Пора вопрос об отношениях художника к миру поставить во всей широте и глубине. Наше искусство сейчас на перепутьях. Мы много спорили о попутчиках, о гегемонии пролетариата в литературе, о культурной революции, о комчванстве и уклонах, но все это обсуждалось очень отвлеченно, и вопросы о методах, о психологии художественного творчества, о новых способах обработки материала и отношения к нему были и остаются почти неосвещенными. В нашей художественной среде наблюдается разброд, неудовлетворенность. В значительной мере это происходит оттого, что мы занимаемся не тем, чем следует заниматься. Вместо хлеба мы даем друг другу булыжники. Мы толчемся в кружках и группах, политиканствуем, провозглашаем и декларируем. Во многом этому бегу на месте содействуют невежественные и слишком «практичные» требования, предъявляемые искусству. Право же, пора понять, что настоящее революционное, пролетарское искусство не в том, чтобы выкрикивать очередные злободневные лозунги, не в описаниях бравых комсомольцев, шагающих гордым шагом, не в фотографических картинках заседаний, где самоотверженные наркомы и заведующие «разрываются на части» и гибнут у письменного стола, и не в хитроумных обманах Главлита, редактора - а в том, чтобы дать почувствовать читателю, что в основе произведения лежит действительно новая, действительно революционная эмоциональная доминанта, новый материал, новые открытия.
Что же нужно для этого искусства нашего времени?

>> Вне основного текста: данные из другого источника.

-- ==== Sys2Proof/Certificates/Slice0/Obligations.lean ====
section
/-! DEFINITION. The statements for the provers, each with the rules it rests on. Sys2Proof.Claims holds the terms they share:
what the rules say of whole families, written from the rules' own words. -/

open Sys2Proof Sys2Proof.Machine

namespace Sys2Proof.Claims

/-- Register r of a context as an instruction reads it: g0 is zero (R53). -/
def reg (s : State) (e : Eng) (r : GReg) : Word := if r = 0 then 0 else (s.ctx e).g.get r.toNat

/-- A context after it has written register rd and gone on by len bytes: a write of g0 is discarded (R53). -/
def wrote (c : Ctx) (rd : GReg) (v : Word) (len : Nat) : Ctx :=
  { c with g := if rd = 0 then c.g else c.g.set rd.toNat v, pc := c.pc + len, issued := true }

/-- R93 to R95: of each instruction that computes one register, its context, the registers it reads, its destination, its
length in bytes and the value, from the words of the rules. -/
def registerForm (s : State) : Instr → Option (Eng × List GReg × GReg × Nat × Word)
  | .add e rd ra rb => some (e, [ra, rb], rd, 4, reg s e ra + reg s e rb)
  | .sub e rd ra rb => some (e, [ra, rb], rd, 4, reg s e ra - reg s e rb)
  | .and e rd ra rb => some (e, [ra, rb], rd, 4, reg s e ra &&& reg s e rb)
  | .or e rd ra rb => some (e, [ra, rb], rd, 4, reg s e ra ||| reg s e rb)
  | .xor e rd ra rb => some (e, [ra, rb], rd, 4, reg s e ra ^^^ reg s e rb)
  | .andn e rd ra rb => some (e, [ra, rb], rd, 4, reg s e ra &&& ~~~(reg s e rb))
  | .shl e rd ra rb => some (e, [ra, rb], rd, 4, reg s e ra <<< ((reg s e rb).extractLsb' 0 6))
  | .shr e rd ra rb => some (e, [ra, rb], rd, 4, reg s e ra >>> ((reg s e rb).extractLsb' 0 6))
  | .sar e rd ra rb => some (e, [ra, rb], rd, 4, (reg s e ra).sshiftRight ((reg s e rb).extractLsb' 0 6).toNat)
  | .shli e rd ra amt => some (e, [ra], rd, 4, reg s e ra <<< amt)
  | .shri e rd ra amt => some (e, [ra], rd, 4, reg s e ra >>> amt)
  | .sari e rd ra amt => some (e, [ra], rd, 4, (reg s e ra).sshiftRight amt.toNat)
  | .rotr e rd ra rb => some (e, [ra, rb], rd, 4, (reg s e ra).rotateRight ((reg s e rb).extractLsb' 0 6).toNat)
  | .mul e rd ra rb => some (e, [ra, rb], rd, 4, reg s e ra * reg s e rb)
  | .mulhu e rd ra rb => some (e, [ra, rb], rd, 4,
      BitVec.extractLsb' 64 64 ((reg s e ra).zeroExtend 128 * (reg s e rb).zeroExtend 128))
  | .mulhs e rd ra rb => some (e, [ra, rb], rd, 4,
      BitVec.extractLsb' 64 64 ((reg s e ra).signExtend 128 * (reg s e rb).signExtend 128))
  | .divu e rd ra rb => some (e, [ra, rb], rd, 4, if reg s e rb = 0 then BitVec.allOnes 64 else reg s e ra / reg s e rb)
  | .remu e rd ra rb => some (e, [ra, rb], rd, 4, if reg s e rb = 0 then reg s e ra else reg s e ra % reg s e rb)
  | .divs e rd ra rb => some (e, [ra, rb], rd, 4,
      if reg s e rb = 0 then BitVec.allOnes 64 else (reg s e ra).sdiv (reg s e rb))
  | .rems e rd ra rb => some (e, [ra, rb], rd, 4, if reg s e rb = 0 then reg s e ra else (reg s e ra).srem (reg s e rb))
  | .minu e rd ra rb => some (e, [ra, rb], rd, 4, if reg s e ra ≤ reg s e rb then reg s e ra else reg s e rb)
  | .maxu e rd ra rb => some (e, [ra, rb], rd, 4, if reg s e ra ≤ reg s e rb then reg s e rb else reg s e ra)
  | .mins e rd ra rb => some (e, [ra, rb], rd, 4, if (reg s e ra).sle (reg s e rb) then reg s e ra else reg s e rb)
  | .maxs e rd ra rb => some (e, [ra, rb], rd, 4, if (reg s e ra).sle (reg s e rb) then reg s e rb else reg s e ra)
  | .bswap e rd ra => some (e, [ra], rd, 4, (reg s e ra).extractLsb' 0 8 ++ (reg s e ra).extractLsb' 8 8 ++
      (reg s e ra).extractLsb' 16 8 ++ (reg s e ra).extractLsb' 24 8 ++ (reg s e ra).extractLsb' 32 8 ++
      (reg s e ra).extractLsb' 40 8 ++ (reg s e ra).extractLsb' 48 8 ++ (reg s e ra).extractLsb' 56 8)
  | .sel e rd ra rb p => some (e, [ra, rb], rd, 4, if (s.ctx e).p.testBit p.toNat then reg s e ra else reg s e rb)
  | .ext e rd ra rb sh => some (e, [ra, rb], rd, 4,
      (reg s e ra >>> ((reg s e rb).extractLsb' 0 6)) &&& (BitVec.allOnes 64 >>> (63 - sh.toNat)))
  | .ptog e rd => some (e, [], rd, 4, BitVec.ofNat 64 ((s.ctx e).p % 256))
  | .addi e rd ra imm => some (e, [ra], rd, 4, reg s e ra + imm.signExtend 64)
  | .andi e rd ra imm => some (e, [ra], rd, 4, reg s e ra &&& imm.zeroExtend 64)
  | .ori e rd ra imm => some (e, [ra], rd, 4, reg s e ra ||| imm.zeroExtend 64)
  | .xori e rd ra imm => some (e, [ra], rd, 4, reg s e ra ^^^ imm.zeroExtend 64)
  | .liL e rd imm => some (e, [], rd, 8, imm.signExtend 64)
  | .liuL e rd imm => some (e, [rd], rd, 8, imm ++ (reg s e rd).extractLsb' 0 42)
  | .addiL e rd imm => some (e, [rd], rd, 8, reg s e rd + imm.signExtend 64)
  | .andiL e rd imm => some (e, [rd], rd, 8, reg s e rd &&& imm.signExtend 64)
  | .oriL e rd imm => some (e, [rd], rd, 8, reg s e rd ||| imm.zeroExtend 64)
  | _ => none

Для этого нужно прежде всего и инстинктом и сознанием усвоить, что главный вопрос, вопрос всех вопросов, заключается сейчас в отношениях художника к миру. Художник должен окончательно порвать с манерой, когда он вместо действительности дает нам свои впечатления о ней. Мир должен предстать в его произведении как он есть сам по себе, чтобы прекрасное и безобразное, милое и отвратительное, радостное и горестное казалось нам таким не потому, что так хочет художник, а потому, что оно содержится, есть в живой жизни.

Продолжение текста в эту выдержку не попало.